Aspen Times: What is your policy on undocumented immigrants? Would you cooperate with/assist federal authorities in detaining illegal immigrants in Pitkin County?

Joe DiSalvo: I am the grandson of four Italian immigrants. Growing up, I heard stories of how they crossed the Atlantic Ocean in the early 1920s, headed for a melting pot called Brooklyn, New York. It couldn’t have been easy, they spoke no English and their foods and customs were different from non-Italians. They worked in factories making shoes and dresses for very little pay. Somehow they made it work and now their grandson is your sheriff. The immigrant population in Pitkin County is overwhelmingly like my grandparents: honest, hardworking people who want their children and grandchildren to succeed and have better lives. Some of these immigrants escaped oppression in their home countries and felt those places were no longer safe place for them or their children. That’s why I was proud to join our Board of County Commissioners and county manager to make Pitkin County a welcoming sanctuary county. This community depends on people like my grandparents who take any job to stay here for a better and safer life. I will not hold any person in my jail on a federal administrative warrant that has had no judicial review or judge’s signature. Most sheriffs recognize these warrants as insufficient documentation to hold a person in jail. Being in this country illegally is a federal civil matter and violates no Colorado state law. If immigration officials come to Pitkin County to execute warrants that have had judicial review, then my office will assist in any way possible to keep agents and the public safe.

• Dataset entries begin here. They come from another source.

-- ==== Sys2Proof/Decode.lean ====
section
/-!
DEFINITION. Decode.lean: bits to instructions and back (02 R33, R43, R49, R50; 03 R62, R63, R65; 14 R307 to R309).
Every word decodes: an unassigned opcode is the row ILLOP (R63) or COX_ILLOP (R309).
The decoders are marked noncomputable because compiled Lean cannot build a constructor with fields beyond the 245th of a
type; the kernel evaluates them as any other definition, and Machine/Run.lean runs a word without building its Instr.
-/

namespace Sys2Proof

/-- OPC, bits 95:86 (R43). -/
def opcOf (w : BitVec 96) : BitVec 10 := w.extractLsb' 86 10

/-- The header below OPC (R43). -/
def Hdr.ofWord (w : BitVec 96) : Hdr :=
  { stall := w.extractLsb' 82 4, wait := w.extractLsb' 70 12, setf := w.extractLsb' 66 4, hint := w.extractLsb' 64 2 }

/-- Bits 95:64 of an instruction (R43). -/
def Hdr.bits (h : Hdr) (opc : BitVec 10) : BitVec 32 :=
  opc ++ h.stall ++ h.wait ++ h.setf ++ h.hint

/-- A guard field whose lowest bit is bit lo (R50). -/
def Guard.ofWord (w : BitVec 96) (lo : Nat) : Guard :=
  { k := w.extractLsb' (lo + 6) 3, bit := w.extractLsb' (lo + 1) 5, neg := w.extractLsb' lo 1 }

/-- The nine bits of a guard field (R50). -/
def Guard.bits (g : Guard) : BitVec 9 := g.k ++ g.bit ++ g.neg

/-- Format R (R49). -/
def FormR.ofWord (w : BitVec 96) : FormR :=
  { h := Hdr.ofWord w, ga := Guard.ofWord w 55, gb := Guard.ofWord w 46, md := w.extractLsb' 34 12,
    d := w.extractLsb' 26 8, a := w.extractLsb' 18 8, b := w.extractLsb' 10 8, c := w.extractLsb' 2 8,
    rsv := w.extractLsb' 0 2 }
/-- Format R, encoded (R49). -/
def FormR.toWord (f : FormR) (opc : BitVec 10) : BitVec 96 :=
  f.h.bits opc ++ (f.ga.bits ++ f.gb.bits ++ f.md ++ f.d ++ f.a ++ f.b ++ f.c ++ f.rsv)

/-- Format X (R49). -/
def FormX.ofWord (w : BitVec 96) : FormX :=
  { h := Hdr.ofWord w, ga := Guard.ofWord w 55, gb := Guard.ofWord w 46, d := w.extractLsb' 38 8,
    a := w.extractLsb' 30 8, b := w.extractLsb' 22 8, c := w.extractLsb' 14 8, e := w.extractLsb' 6 8,
    rsv := w.extractLsb' 0 6 }
/-- Format X, encoded (R49). -/
def FormX.toWord (f : FormX) (opc : BitVec 10) : BitVec 96 :=
  f.h.bits opc ++ (f.ga.bits ++ f.gb.bits ++ f.d ++ f.a ++ f.b ++ f.c ++ f.e ++ f.rsv)

/-- Format I (R49). -/
def FormI.ofWord (w : BitVec 96) : FormI :=
  { h := Hdr.ofWord w, ga := Guard.ofWord w 55, d := w.extractLsb' 47 8, a := w.extractLsb' 39 8,
    imm := w.extractLsb' 7 32, sub := w.extractLsb' 0 7 }
/-- Format I, encoded (R49). -/
def FormI.toWord (f : FormI) (opc : BitVec 10) : BitVec 96 :=
  f.h.bits opc ++ (f.ga.bits ++ f.d ++ f.a ++ f.imm ++ f.sub)

/-- Format M (R49). -/
def FormM.ofWord (w : BitVec 96) : FormM :=
  { h := Hdr.ofWord w, ga := Guard.ofWord w 55, gb := Guard.ofWord w 46, hnd := w.extractLsb' 34 12,
    d := w.extractLsb' 26 8, a := w.extractLsb' 18 8, b := w.extractLsb' 10 8, ofs := w.extractLsb' 0 10 }
/-- Format M, encoded (R49). -/
def FormM.toWord (f : FormM) (opc : BitVec 10) : BitVec 96 :=
  f.h.bits opc ++ (f.ga.bits ++ f.gb.bits ++ f.hnd ++ f.d ++ f.a ++ f.b ++ f.ofs)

Walter Chi: First and foremost, I believe in the equal treatment of people (no matter their origin).

I come from a mixed background, South Korean and Norwegian heritage, and am very proud of this. Under my leadership, the Pitkin County Jail will not be used as a detention facility for ICE. I believe the jail is to be used at the discretion of the county and district courts for sentencing and holding those charged with crimes awaiting court appearance after being supported with the appropriate judicial review. I believe that ICE has a difficult but certainly important duty. However, under my administration, the safety of the people residing in and visiting Pitkin County will be my utmost priority. Lastly, I do believe that anyone who comes to this country and commits a crime of violence should be prosecuted and deported using the criminal justice system and proper channels for prosecution and deportation.

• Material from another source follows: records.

/-- Bytes of one page written at a VA; none when they cannot be. In a poisoned line they are written, and the line stays poisoned
(R447), unless the writer takes that for a failure (R388). -/
def State.writePage (s : State) (asid die : Nat) (kd : Option Nat) (strict : Bool) (va : Nat) (bs : List Byte) : Option State :=
  if !canonical va then none
  else
    match s.place asid va { r := false, w := true, x := false, space := 0, kd := kd } 0 with
    | .error _ => none
    | .ok l => if s.locReady die l ≠ .yes ∨ (strict ∧ s.locPoison die l bs.length) then none else some (s.store die l bs)
/-- Write bytes at a VA, page by page; none when some byte cannot be written (R388). -/
def State.writeVa (s : State) (asid die : Nat) : Nat → Nat → List Byte → Option State
  | 0, _, _ => some s
  | k + 1, va, bs =>
    if bs = [] then some s else
    let m := min bs.length (65536 - va % 65536)
    match s.writePage asid die none true va (bs.take m) with
    | none => none
    | some s => State.writeVa s asid die k ((va + m) % 2 ^ 64) (bs.drop m)
/-- Write bytes at a VA under a key-domain, page by page; those of a page that cannot be written are lost. -/
def State.spread (s : State) (asid die : Nat) (kd : Option Nat) : Nat → Nat → List Byte → State
  | 0, _, _ => s
  | k + 1, va, bs =>
    if bs = [] then s else
    let m := min bs.length (65536 - va % 65536)
    State.spread ((s.writePage asid die kd false va (bs.take m)).getD s) asid die kd k ((va + m) % 2 ^ 64) (bs.drop m)

/-! ## Handle entries (R399, R400) -/

/-- A handle entry, decoded (R399). -/
structure HandleEntry where
  base : Nat
  bound : Nat
  valid : Bool
  kd : Nat
  pol : Nat
  atom : Bool
  w : Bool
  r : Bool
  space : Nat
  /-- the entry cannot be read yet: its stack is not in service (R422) -/
  wait : Bool := false
  /-- no bytes of the entry can be read -/
  unread : Bool := false
deriving DecidableEq, Repr

/-- The bytes of an entry below its bound whose VA is canonical: beyond them a command's range fails its BOUND check, as an access
does (R395, R160). (log 22, DEDUCED) -/
def HandleEntry.limit (e : HandleEntry) : Nat :=
  min e.bound (if e.base < 2 ^ 56 then 2 ^ 56 - e.base else 2 ^ 64 + 2 ^ 56 - e.base)

/-- The entry's fields, and its validity under R399. -/
def decodeHandle (bs : List Byte) : HandleEntry :=
  let q0 := leNat (bs.take 8)
  let bound := leNat ((bs.drop 8).take 8)
  let w4 := leNat ((bs.drop 16).take 4)
  let w5 := leNat ((bs.drop 20).take 4)
  let q3 := leNat ((bs.drop 24).take 8)
  let space := bitsOf w5 3 0
  let base := sext57 q0
  let kd := bitsOf w4 15 8
  let ok := bitOf w4 31 && bitsOf q0 63 57 == 0 && bitsOf w4 30 16 == 0 && !bitOf w4 3 && !bitOf w4 0 &&
    bitsOf w5 31 4 == 0 && q3 == 0 && decide (1 ≤ space) && decide (space ≤ 8) && (bitOf w4 5 == (space == 8)) &&
    (kd == 0 || !(space == 4 || space == 5 || space == 6 || space == 2)) && (space ≠ 2 || base == 0)
  { base := base, bound := bound, valid := ok, kd := kd, pol := bitsOf w4 7 6, atom := bitOf w4 4, w := bitOf w4 2,
    r := bitOf w4 1, space := space }

/-- An entry that no handle names. -/
def HandleEntry.none : HandleEntry :=
  { base := 0, bound := 0, valid := false, kd := 0, pol := 0, atom := false, w := false, r := false, space := 0 }

/-- VA of the handle table: bits 56:16 of the HT word (R249). -/
def htVa (ht : DWord) : Nat := sext57 (bitsOf ht.toNat 56 16 * 65536)
/-- Entries of the handle table minus one (R249). -/
def htN (ht : DWord) : Nat := bitsOf ht.toNat 10 0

Aspen Times: Have you ever been arrested and, if so, why?

Walter Chi: I have received two criminal summons to court in my life. In the early 1990s as the result of an accident I was involved in on a snowy commute on Highway 82. I was charged with careless driving.

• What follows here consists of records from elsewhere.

/-- A record placed in free slot k, or merged into the other slot when that is parked at its PC (R24 rule 2). The slot counts as one that
has not issued (R22, R262; log 42, DESIGN CHOICE). -/
def refillSlot (c : Crew) (k : Bool) (pc : DWord) (parked : Bool) (m : Mask) (ord : Nat) : Crew :=
  let c := { c with depth := c.depth - 1 }
  let o := c.slot (!k)
  if parked ∧ o.st = .parked ∧ o.pc = pc then c.setSlot (!k) { o with mask := o.mask ||| m }
  else
    let p := { PcSlot.empty with st := if parked then .parked else .running, pc := pc, mask := m, parkAt := ord, issuedAt := 0 }
    let c := c.setSlot k p
    if parked then c else markRegion c k pc

/-- The earlier-parked slot runs on at the instruction after its JOIN (R24 rule 3). -/
def releaseParked (c : Crew) : Option Crew :=
  if c.a.st = .running ∨ c.b.st = .running then none
  else if (c.a.st = .free ∨ c.b.st = .free) ∧ c.depth ≠ 0 then none
  else
    let go := fun k =>
      let p := c.slot k
      let pc := pcNext p.pc
      markRegion (c.setSlot k { p.goto pc with st := .running }) k pc
    if c.a.st = .parked ∧ (c.b.st ≠ .parked ∨ c.a.parkAt ≤ c.b.parkAt) then some (go false)
    else if c.b.st = .parked then some (go true)
    else none

/-- A refill of slot k that faults stalls the crew (R25). -/
def State.failRefill (s : State) (id : Nat) (x : Cause) (k : Bool) : State :=
  let here := s.cur.crew = some id
  let pc := match s.crew? id with
    | some c => (c.slot (!k)).pc
    | none => 0#64
  s.stallCrew id x k (if here then s.cur.pc else pc) (if here then s.cur.word else 0#96) false false

/-- One application of the rules of R24; none when no rule applies. A refill that faults stalls the crew (R25). -/
def State.slotRule (s : State) (id : Nat) : Option State :=
  match s.crew? id with
  | none => none
  | some c =>
    if c.stall.isSome ∨ c.retired then none
    else
      match mergeParked c with
      | some c' => some (s.setCrew c')
      | none =>
        if (c.a.st = .free ∨ c.b.st = .free) ∧ c.depth ≠ 0 then
          let k := c.a.st ≠ .free
          match s.dsPlace c (c.depth - 1) false with
          | .error (.stop _) => none
          | .error .hold => none
          | .error (.holdIn _) => none
          | .error (.raise x) => some (s.failRefill id x k)
          | .error (.raiseIn t x) => some ((s.withNotes t).failRefill id x k)
          | .ok l =>
            let die := dieOfCore c.core
            let s := (s.noteStack c (c.depth - 1)).beforeLoad die l 16
            let bs := s.load die l 16
            let w := leNat (bs.take 8)
            let pc := BitVec.ofNat 64 (w / 64 * 64 + w % 8)
            let c' := refillSlot c k pc (bitOf w 3) (BitVec.ofNat 64 (leNat (bs.drop 8))) s.order
            some { s.setCrew c' with order := s.order + 1 }
        else
          match releaseParked c with
          | some c' => some (s.setCrew c')
          | none => none

/-- The rules of R24 applied in order until none applies; each refill takes a record away. -/
def State.slotRules : Nat → State → Nat → State
  | 0, s, _ => s
  | n + 1, s, id =>
    match s.slotRule id with
    | some s' => State.slotRules n s' id
    | none => s

/-- R24 after a change of slot state. -/
def State.settleSlots (s : State) (id : Nat) : State :=
  match s.crew? id with
  | none => s
  | some c => State.slotRules (2 * c.depth + 6) s id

The other was on a hunting trip to North Dakota, where I parked on the side of the road waiting for some hunting partners where there was tall grass and the county I had just crossed into had instituted a parking ban for risk of fire. It was unknown to me that I had crossed county lines or the specifics of the local ordinance. Never have I been arrested for commission of a violent crime.

Joe DiSalvo: No secret or news flash here. I was arrested about 10 years ago for assaulting a man in a local restaurant. I paid the man for his injuries and received a deferred prosecution in Aspen Municipal Court. After one year my record was expunged. I currently have no criminal record or driving-related offenses. The man involved in the altercation and I now have a friendly relationship and there is no lingering animosity.